Francis Feltman

Personal information
- Born: March 12, 1939 (age 86) Idaho Falls, Idaho, United States

Sport
- Sport: Luge

= Bud Feltman =

American luger (born 1939)

Francis Lloyd Feltman (born March 12, 1939), nicknamed "Bud" or "Buddy", is a former member of the first United States Olympic luge team, which competed in the 1964 Winter Olympic Games in Innsbruck, Austria. Feltman held the U.S. men's luge record until 2002.

Feltman was born and raised in Idaho Falls, Idaho, and attended Idaho Falls High School. He briefly attended college at Utah State University before joining the army.

In the early 1960s, Feltman was a part of the U.S. Army ski team in Germany. During that time, he and a few other Army ski members formed a luge team, coached by Bob Cole. They were the first luge team to represent the United States in the 1964 Winter Olympic Games in Innsbruk, Austria.

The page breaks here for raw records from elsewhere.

-- ==== Sys2Proof/Machine/Port.lean ====
section
/-!
DEFINITION. Service Port and Bench Mode (spec/13_service_port.md): attach and detach, contracts, protection, role swaps and
bench mode.
-/

namespace Sys2Proof.Machine

/-- The port's state, the codes of port.state. -/
def portSt (s : State) : Nat := s.oN Obj.portState

/-- Send a message to the partner. -/
def pdSend (m : PdMsg) (s : State) : State := { s with pdTx := s.pdTx ++ [m] }

/-- Has the port an explicit contract? -/
def pdContract (s : State) : Bool := decide (s.oN Obj.portContract = 4)

/-- Has the cable been pulled during a transition, with VBUS not yet discharged (R406)? -/
def cablePulled (s : State) : Bool := decide (portSt s = 2) && s.bit Obj.portFlags 7

/-- Is the port attached to a partner? -/
def portAttached (s : State) : Bool := decide (portSt s = 2 ∨ portSt s = 3) && !cablePulled s

/-- Are PD messages exchanged in this mode (R399)? -/
def pdMode (s : State) : Bool := s.mgtOn && decide (s.mode ≠ .boot ∧ s.mode ≠ .shelf ∧ s.mode ≠ .backup)

/-- May the port act as source (R399)? -/
def sourceAllowed (s : State) : Bool :=
  decide (s.mode = .setup ∨ s.mode = .run ∨ s.mode = .safe) && decide (s.oN Obj.pwrSrc = Src.vin)

/-- A contract comes into force: interrupt 73 and record 0x0A02 (R414, R415). -/
def setContract (kind mv ma : Nat) (s : State) : State :=
  if s.oN Obj.portContract = kind ∧ s.oN Obj.portVContract = mv ∧ s.oN Obj.portIContract = ma then s
  else
    let s := ((s.setO Obj.portContract kind).setO Obj.portVContract mv).setO Obj.portIContract ma
    (s.post 73).record 0x0A02 (u8 kind ++ u16 mv ++ u16 ma ++ u8 (s.o Obj.portPowerRole))

/-- The Type-C contract that an Rp advertisement stands for: 5 V at the advertised current (R401). -/
def typeCContract (term : Nat) (s : State) : State :=
  if term = 3 then setContract 3 5000 3000 s else if term = 2 then setContract 2 5000 1500 s
  else setContract 1 5000 900 s

/-- A voltage transition ends, or its partial contract is discarded. -/
def clearTransition (s : State) : State :=
  ((((s.setBit Obj.portFlags 3 false).stopT .transT).setVar .reqV 0).setVar .reqI 0).setVar .oldV 0

/-- Bench mode ends: the UART's transaction is discarded (R412). -/
def benchExit (cause : Nat) (s : State) : State :=
  if s.bit Obj.portFlags 4 then
    let s := ((resetPort 4 s).setBit Obj.portFlags 4 false).post 77
    s.record 0x0A07 (u8 cause ++ u32 (s.now - s.varN .benchAt : Nat))
  else s

/-- Both paths off and VBUS invalid (R321, R404). -/
def pathsOff (s : State) : State :=
  ((s.setBit Obj.portFlags 0 false).setBit Obj.portFlags 1 false).setBit Obj.portFlags 2 false

/-- The port forgets its partner. -/
def portForget (st : Nat) (s : State) : State :=
  let s := setContract 0 0 0 (clearTransition (pathsOff s))
  let s := (((s.setO Obj.portState st).setO Obj.portOrient 0).setO Obj.portPowerRole 0).setO Obj.portDataRole 0
  let s := (((s.stopT .debT).stopT .openT).stopT .drT).stopT .tryT
  let s := (((s.setVar .ownReq 0).setVar .ownHow 0).setVar .ownAgain 0).setVar .trySnk 0
  (s.stopT .resendT).setBit Obj.portFlags 5 false

/-- DETACH of the port: interrupt 72 and record 0x0A01; a latch and bench mode end (R397, R405, R412). -/
def portDetach (why : Nat) (s : State) : State :=
  let old := portSt s
  let s := (s.post 72).record 0x0A01 (u8 old ++ u16 (s.o Obj.portVbus) ++ u8 why)
  portForget 0 ((benchExit 1 s).setBit Obj.portFlags 6 false)

/-! ## Attach and detach (R396 to R398) -/

/-- What the port applies to its CC pins: 0 open, 1 Rd, 2 Rp for 1.5 A (SinkTxNG), 3 Rp for 3.0 A (SinkTxOk). Rd while MGT is unpowered, in
SHELF and BACKUP, as sink only, latched, attached as sink and while sink is tried; a dual-role port with no partner applies Rp for 30 %
of each 75 ms (R396, R402, R404, R405, R408). A source with a contract shows SinkTxOk but in the frame of a
sequence of its own, which no later message of the row's sender comes into. -/
def ccPad (s : State) : Nat :=
  if s.varB .ccIsol then 0
  else if !s.mgtOn || decide (s.mode = .shelf ∨ s.mode = .backup) || decide (portSt s = 5) then 1
  else if portSt s = 4 then 0
  else if s.oN Obj.portRoleCfg ≠ 1 ∨ portSt s = 2 ∨ s.varN .trySnk = 1 then 1
  else if portSt s = 3 then (if pdContract s && decide (s.varN .ownSeq ≠ s.now + 1) then 3 else 2)
  else if s.varN .trySnk = 2 then 2
  else if portSt s = 1 then (if s.varN .ccTerm = 4 then 2 else 1)
  else if (s.now + Config.toggleLead) % 75000 < 22500 then 2 else 1

/-- What a sideband pin does, SBU1 at 0 and SBU2 at 1: 0 high impedance, 1 transmits, 2 receives (R411, R412). -/
def sbuPad (s : State) (pin : Nat) : Nat :=
  if s.bit Obj.portFlags 4 then (if s.oN Obj.portOrient = pin + 1 then 1 else 2) else 0

/-- The time for which a role of Try.SNK is kept: the Type-C specification gives 75 ms to 150 ms (PRESUMED, log entry 59). -/
def startTry (st : Nat) (s : State) : State :=
  let (f, s) := s.drawFree
  (s.setVar .trySnk st).startT .tryT (75000 + f % 75001)

/-- CC_STATE_CHANGE: a partner's termination appears or changes, which starts or restarts the debounce (R397). A dual-role port that sees
a partner's Rd tries sink first (R396). An attach held since the dead-battery path closed is judged at the end of the debounce, whatever
the CC pins do meanwhile (R398). A sink without explicit contract takes the new advertisement (R401); a source starts to time an open
CC. -/
def execCcStateChange (pin term : Nat) (s : State) : Out :=
  let s := (s.setVar .ccPin (if term = 0 then 0 else pin)).setVar .ccTerm term
  let st := portSt s
  if st = 0 ∨ st = 1 then
    if s.bit Obj.portFlags 5 then .next (s.startT .debT 150000)
    else if 1 ≤ term ∧ term ≤ 3 then
      .next ((((s.setVar .trySnk 0).stopT .tryT).setO Obj.portState 1).startT .debT 150000)
    else if s.varN .trySnk = 1 then .next s
    else if term = 4 ∧ s.oN Obj.portRoleCfg = 1 ∧ s.varN .trySnk = 0 then .next (startTry 1 ((s.setO Obj.portState 1).stopT .debT))
    else if term = 0 then .next ((((s.setO Obj.portState 0).stopT .debT).setVar .trySnk 0).stopT .tryT)
    else .next (((s.setO Obj.portState 1).stopT .tryT).startT .debT 150000)
  else if term = 0 ∧ (st = 3 ∨ st = 5) then .next (s.startT .openT 15000)
  else
    let s := s.stopT .openT
    if st = 2 ∧ cablePulled s = false ∧ 1 ≤ term ∧ term ≤ 3 ∧ pdContract s = false ∧ s.bit Obj.portFlags 3 = false then .next (typeCContract term s)
    else .next s

/-- Record 0x0A00. -/
def attachData (dead : Bool) (s : State) : List Byte :=
  let t := s.varN .ccTerm
  u8 (s.o Obj.portPowerRole) ++ u8 (s.o Obj.portDataRole) ++ u8 (s.o Obj.portOrient) ++
    u8 (if 1 ≤ t ∧ t ≤ 3 then t - 1 else 0xFF : Nat) ++ u8 (State.ofBool dead)

/-- May a new attach as sink be recognised (R399)? BOOT holds what is attached; in SHELF and BACKUP there is the dead-battery path alone. -/
def sinkAllowed (s : State) : Bool :=
  decide (s.mode ≠ .boot) && (s.bit Obj.portFlags 5 || decide (s.mode ≠ .shelf ∧ s.mode ≠ .backup))

/-- CC_ATTACH: CC stable for 150 ms; a sink also needs VBUS at or above 4.40 V, else an attach held since the dead-battery path
closed is dropped (R397, R398). A source has tried sink first (R396). -/
def execCcAttach (s : State) : Out :=
  let t := s.varN .ccTerm
  if decide (portSt s = 1) && s.dueT .debT then
    let dead := s.bit Obj.portFlags 5
    if (1 ≤ t ∧ t ≤ 3) ∨ dead then
      if !sinkAllowed s then .next s
      else if 4400 ≤ s.pin .vbus ∧ 1 ≤ t ∧ t ≤ 3 then
        let s := ((s.setO Obj.portState 2).setO Obj.portPowerRole 1).setO Obj.portDataRole 1
        let s := ((s.setO Obj.portOrient (s.var .ccPin)).setBit Obj.portFlags 1 true).setBit Obj.portFlags 5 false
        let s := ((s.stopT .debT).bump Obj.portAttaches).post 72
        .next (typeCContract t (s.record 0x0A00 (attachData dead s)))
      else if dead then .next (portForget 0 s)
      else .next s
    else if t = 4 ∧ s.oN Obj.portRoleCfg = 1 ∧ s.varN .trySnk = 2 ∧ sourceAllowed s then
      let s := ((s.setO Obj.portState 3).setO Obj.portPowerRole 2).setO Obj.portDataRole 2
      let s := (s.setVar .trySnk 0).setVar .attAt s.now
      let s := ((s.setO Obj.portOrient (s.var .ccPin)).stopT .debT).bump Obj.portAttaches
      .next ((s.post 72).record 0x0A00 (attachData false s))
    else .next s
  else .next s

/-- DETACH: a sink whose VBUS falls below 3.67 V outside a transition; a source, or a latched port, whose CC is open for
15 ms (R397, R405). A pull during a transition ends with its discharge (R406). -/
def execDetach (s : State) : Out :=
  if portSt s = 2 ∧ cablePulled s = false ∧ s.pin .vbus < 3670 ∧ s.bit Obj.portFlags 3 = false then .next (portDetach 0 s)
  else if (portSt s = 3 ∨ portSt s = 5) ∧ s.dueT .openT then .next (portDetach 1 s)
  else .next s

/-- DEAD_BATTERY_ATTACH: while MGT is unpowered, VBUS above 4.0 V with Rp on a CC pin closes the sink path (R398). -/
def execDeadBatteryAttach (v pin term : Nat) (s : State) : Out :=
  if !s.mgtOn && decide (4000 < v) && decide (1 ≤ term ∧ term ≤ 3) then
    let s := ((s.setVar .ccPin pin).setVar .ccTerm term).setPin .vbus v
    .next ((s.setBit Obj.portFlags 1 true).setBit Obj.portFlags 5 true)
  else .next s

/-- Is a sink attach held (R321, R398)? -/
def sinkAttach (s : State) : Bool := decide (portSt s = 2) || s.bit Obj.portFlags 5

/-! ## Contracts (R401 to R403) -/

/-- The highest voltage that port.snk_vmax allows, in mV. -/
def snkVmax (s : State) : Nat := [5000, 9000, 15000].getD (s.oN Obj.portSnkVmax) 15000

/-- The offer that R401 chooses: the highest power, the lower voltage between equals. -/
def choosePdo (vmax imax : Nat) (l : List Pdo) : Option Pdo :=
  (l.filter fun p => p.fixed && decide (p.mv ≤ vmax)).foldl (fun best p =>
    match best with
    | none => some p
    | some b =>
      let pb := b.mv * min b.ma imax
      let pp := p.mv * min p.ma imax
      if pb < pp ∨ (pb = pp ∧ p.mv < b.mv) then some p else some b) none

/-- The sink PDOs that the port advertises: 5 V, 9 V and 15 V up to port.snk_vmax, each at port.snk_imax (R401). -/
def sinkPdos (s : State) : List Pdo :=
  ([5000, 9000, 15000].filter fun v => decide (v ≤ snkVmax s)).map fun v => { fixed := true, mv := v, ma := s.oN Obj.portSnkImax }

/-- The source PDO that the port offers: 5 V at 1.5 A (R402). -/
def sourcePdos : List Pdo := [{ fixed := true, mv := 5000, ma := 1500 }]

/-- REQUEST_WITHDRAWN: as sink, a partner's message has come before the port's own request. One of port.cmd is to be sent again 100 ms after
the partner's sequence, which `ends` here or goes on; once only (R408). -/
def withdrawOwn (ends : Bool) (s : State) : State :=
  if s.varB .ownReq && decide (portSt s = 2) then
    let k := s.varN .ownReq - 1
    let role := if k = 0 then s.oN Obj.portPowerRole else s.oN Obj.portDataRole
    let s := if s.varN .ownHow = 2 then s else s.record 0x0A09 (u8 k ++ u8 role ++ u8 2)
    if s.varB .ownPref || s.varB .ownAgain then ((s.setVar .ownReq 0).setVar .ownPref 0).setVar .ownAgain 0
    else
      let s := s.setVar .ownHow 2
      if ends then s.startT .resendT 100000 else s.stopT .resendT
  else s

Feltman was on track to win the bronze medal, but had a disappointing final run and placed 13th.

In 1968, Feltman coached the Canadian luge team for the 1968 Winter Olympics in Grenoble, France.

In the 1970s, Feltman helped start Scott USA, later leaving to start Smith USA, a ski goggle and pole company. In 1984, he started a sportswear glasses company called SVSV. Feltman has worked in timeshare and real estate sales since the 1990s. He has also taught skiing at Deer Valley. He has since lived in Newport Beach, California, Kapaa, Hawaii and Park City, Utah. He currently lives in Ecuador. Feltman has three daughters, Tiffany (1969), Shelby (1972) and Miley (1991), and four grandchildren.